Required work | When a line of the entries contains "resident", please list that line.

Dataset excerpts:
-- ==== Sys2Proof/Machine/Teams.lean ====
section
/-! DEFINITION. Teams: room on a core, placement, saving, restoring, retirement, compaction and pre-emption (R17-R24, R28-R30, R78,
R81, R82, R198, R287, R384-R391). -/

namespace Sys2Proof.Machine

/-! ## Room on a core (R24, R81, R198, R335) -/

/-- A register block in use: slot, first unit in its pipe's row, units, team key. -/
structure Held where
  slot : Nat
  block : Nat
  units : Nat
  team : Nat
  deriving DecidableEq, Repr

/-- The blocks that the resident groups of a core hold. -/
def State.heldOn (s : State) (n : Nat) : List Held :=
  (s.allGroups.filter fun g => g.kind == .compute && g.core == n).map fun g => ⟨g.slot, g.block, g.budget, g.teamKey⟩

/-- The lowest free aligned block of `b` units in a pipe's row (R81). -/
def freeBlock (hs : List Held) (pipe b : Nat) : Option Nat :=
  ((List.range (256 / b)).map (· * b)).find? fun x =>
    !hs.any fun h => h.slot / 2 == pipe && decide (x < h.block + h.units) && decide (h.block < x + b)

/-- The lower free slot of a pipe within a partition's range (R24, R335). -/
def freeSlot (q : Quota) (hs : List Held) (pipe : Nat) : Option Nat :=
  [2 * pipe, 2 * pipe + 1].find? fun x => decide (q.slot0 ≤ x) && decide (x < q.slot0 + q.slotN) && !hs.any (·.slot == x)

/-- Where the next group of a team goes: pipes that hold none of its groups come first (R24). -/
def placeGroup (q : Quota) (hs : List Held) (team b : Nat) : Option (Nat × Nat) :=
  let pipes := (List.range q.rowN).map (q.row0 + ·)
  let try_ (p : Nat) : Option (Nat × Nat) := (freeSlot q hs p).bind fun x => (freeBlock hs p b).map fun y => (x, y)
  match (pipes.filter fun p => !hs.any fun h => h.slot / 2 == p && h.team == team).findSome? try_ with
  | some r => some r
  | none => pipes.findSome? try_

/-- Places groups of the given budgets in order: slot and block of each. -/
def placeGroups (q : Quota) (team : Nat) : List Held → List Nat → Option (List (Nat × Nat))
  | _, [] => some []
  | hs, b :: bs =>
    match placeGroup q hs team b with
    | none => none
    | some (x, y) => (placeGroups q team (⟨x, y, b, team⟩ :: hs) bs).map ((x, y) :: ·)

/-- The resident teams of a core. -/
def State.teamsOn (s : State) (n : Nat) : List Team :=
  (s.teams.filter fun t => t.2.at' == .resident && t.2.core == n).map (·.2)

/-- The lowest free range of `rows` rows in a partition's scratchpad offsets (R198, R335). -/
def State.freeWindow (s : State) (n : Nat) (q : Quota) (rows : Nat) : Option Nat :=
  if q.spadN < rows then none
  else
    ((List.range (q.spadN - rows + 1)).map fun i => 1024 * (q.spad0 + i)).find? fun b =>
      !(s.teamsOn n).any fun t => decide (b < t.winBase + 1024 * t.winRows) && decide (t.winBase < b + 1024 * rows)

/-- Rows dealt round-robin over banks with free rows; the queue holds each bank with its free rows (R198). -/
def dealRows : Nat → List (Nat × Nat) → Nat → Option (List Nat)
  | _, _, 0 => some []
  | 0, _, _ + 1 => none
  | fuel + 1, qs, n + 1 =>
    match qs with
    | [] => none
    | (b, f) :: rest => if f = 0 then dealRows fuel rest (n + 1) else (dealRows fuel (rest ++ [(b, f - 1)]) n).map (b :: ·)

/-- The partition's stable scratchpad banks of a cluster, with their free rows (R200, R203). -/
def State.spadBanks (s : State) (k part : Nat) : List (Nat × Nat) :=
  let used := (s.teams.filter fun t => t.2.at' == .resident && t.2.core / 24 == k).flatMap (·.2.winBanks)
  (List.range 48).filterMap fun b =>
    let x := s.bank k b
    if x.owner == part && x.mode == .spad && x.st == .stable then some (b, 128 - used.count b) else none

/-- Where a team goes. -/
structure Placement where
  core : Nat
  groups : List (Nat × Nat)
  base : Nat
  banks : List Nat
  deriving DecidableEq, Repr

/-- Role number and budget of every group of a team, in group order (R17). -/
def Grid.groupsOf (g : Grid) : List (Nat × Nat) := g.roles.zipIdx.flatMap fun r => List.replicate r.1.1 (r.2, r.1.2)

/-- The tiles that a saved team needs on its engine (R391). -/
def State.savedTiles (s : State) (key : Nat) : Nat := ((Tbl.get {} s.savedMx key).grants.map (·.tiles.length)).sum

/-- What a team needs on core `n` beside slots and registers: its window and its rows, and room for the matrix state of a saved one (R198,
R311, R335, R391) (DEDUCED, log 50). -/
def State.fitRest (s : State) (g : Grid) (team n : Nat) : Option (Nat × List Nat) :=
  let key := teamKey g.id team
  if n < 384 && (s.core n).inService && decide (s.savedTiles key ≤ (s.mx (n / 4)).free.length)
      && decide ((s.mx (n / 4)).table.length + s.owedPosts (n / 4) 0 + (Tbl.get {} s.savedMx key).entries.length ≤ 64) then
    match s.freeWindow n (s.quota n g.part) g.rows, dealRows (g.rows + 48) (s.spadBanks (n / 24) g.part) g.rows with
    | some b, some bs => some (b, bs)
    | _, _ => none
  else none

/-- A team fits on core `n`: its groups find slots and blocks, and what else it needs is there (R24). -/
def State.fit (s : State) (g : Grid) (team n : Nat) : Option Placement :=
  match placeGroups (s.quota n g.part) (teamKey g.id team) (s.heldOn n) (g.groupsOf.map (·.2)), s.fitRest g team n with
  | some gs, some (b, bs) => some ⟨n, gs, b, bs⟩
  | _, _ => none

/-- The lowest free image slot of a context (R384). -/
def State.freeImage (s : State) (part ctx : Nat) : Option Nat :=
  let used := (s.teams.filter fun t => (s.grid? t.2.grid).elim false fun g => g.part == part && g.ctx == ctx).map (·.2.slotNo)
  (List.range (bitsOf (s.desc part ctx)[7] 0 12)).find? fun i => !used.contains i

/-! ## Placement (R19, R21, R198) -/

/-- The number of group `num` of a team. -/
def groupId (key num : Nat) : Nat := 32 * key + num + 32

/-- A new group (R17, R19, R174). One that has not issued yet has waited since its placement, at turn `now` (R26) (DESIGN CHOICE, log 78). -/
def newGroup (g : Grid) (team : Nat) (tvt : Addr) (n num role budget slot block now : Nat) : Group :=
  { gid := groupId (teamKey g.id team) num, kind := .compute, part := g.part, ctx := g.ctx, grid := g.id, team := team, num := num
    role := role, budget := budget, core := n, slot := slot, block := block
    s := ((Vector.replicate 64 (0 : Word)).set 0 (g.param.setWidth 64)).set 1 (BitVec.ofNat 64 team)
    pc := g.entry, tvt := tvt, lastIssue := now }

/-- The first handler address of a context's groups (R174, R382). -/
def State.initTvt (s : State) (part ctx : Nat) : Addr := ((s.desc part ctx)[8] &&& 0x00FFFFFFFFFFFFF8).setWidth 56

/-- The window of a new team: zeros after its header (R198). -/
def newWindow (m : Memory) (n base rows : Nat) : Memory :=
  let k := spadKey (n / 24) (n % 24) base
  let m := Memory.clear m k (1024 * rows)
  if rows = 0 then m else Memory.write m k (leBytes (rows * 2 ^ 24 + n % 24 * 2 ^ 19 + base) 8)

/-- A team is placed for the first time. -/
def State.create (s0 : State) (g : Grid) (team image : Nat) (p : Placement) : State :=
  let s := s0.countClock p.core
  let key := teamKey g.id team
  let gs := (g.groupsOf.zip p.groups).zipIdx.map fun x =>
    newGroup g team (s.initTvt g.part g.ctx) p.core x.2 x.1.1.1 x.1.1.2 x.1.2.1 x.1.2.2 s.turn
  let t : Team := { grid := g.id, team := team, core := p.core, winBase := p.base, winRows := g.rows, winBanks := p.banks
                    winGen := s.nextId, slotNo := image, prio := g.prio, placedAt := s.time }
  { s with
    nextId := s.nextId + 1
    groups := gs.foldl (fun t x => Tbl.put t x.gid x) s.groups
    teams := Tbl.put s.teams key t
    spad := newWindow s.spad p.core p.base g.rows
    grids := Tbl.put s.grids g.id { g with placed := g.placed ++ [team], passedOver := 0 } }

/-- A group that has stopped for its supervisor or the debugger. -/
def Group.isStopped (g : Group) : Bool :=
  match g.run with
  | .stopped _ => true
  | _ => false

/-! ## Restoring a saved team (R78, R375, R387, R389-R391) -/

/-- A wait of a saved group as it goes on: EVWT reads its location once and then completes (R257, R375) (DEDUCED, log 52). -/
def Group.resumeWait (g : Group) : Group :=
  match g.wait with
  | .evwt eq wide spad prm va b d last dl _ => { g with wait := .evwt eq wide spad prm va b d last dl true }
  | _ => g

Answer to this problem |
/-- The blocks that the resident groups of a core hold. -/
/-- The resident teams of a core. -/
  (s.teams.filter fun t => t.2.at' == .resident && t.2.core == n).map (·.2)
  let used := (s.teams.filter fun t => t.2.at' == .resident && t.2.core / 24 == k).flatMap (·.2.winBanks)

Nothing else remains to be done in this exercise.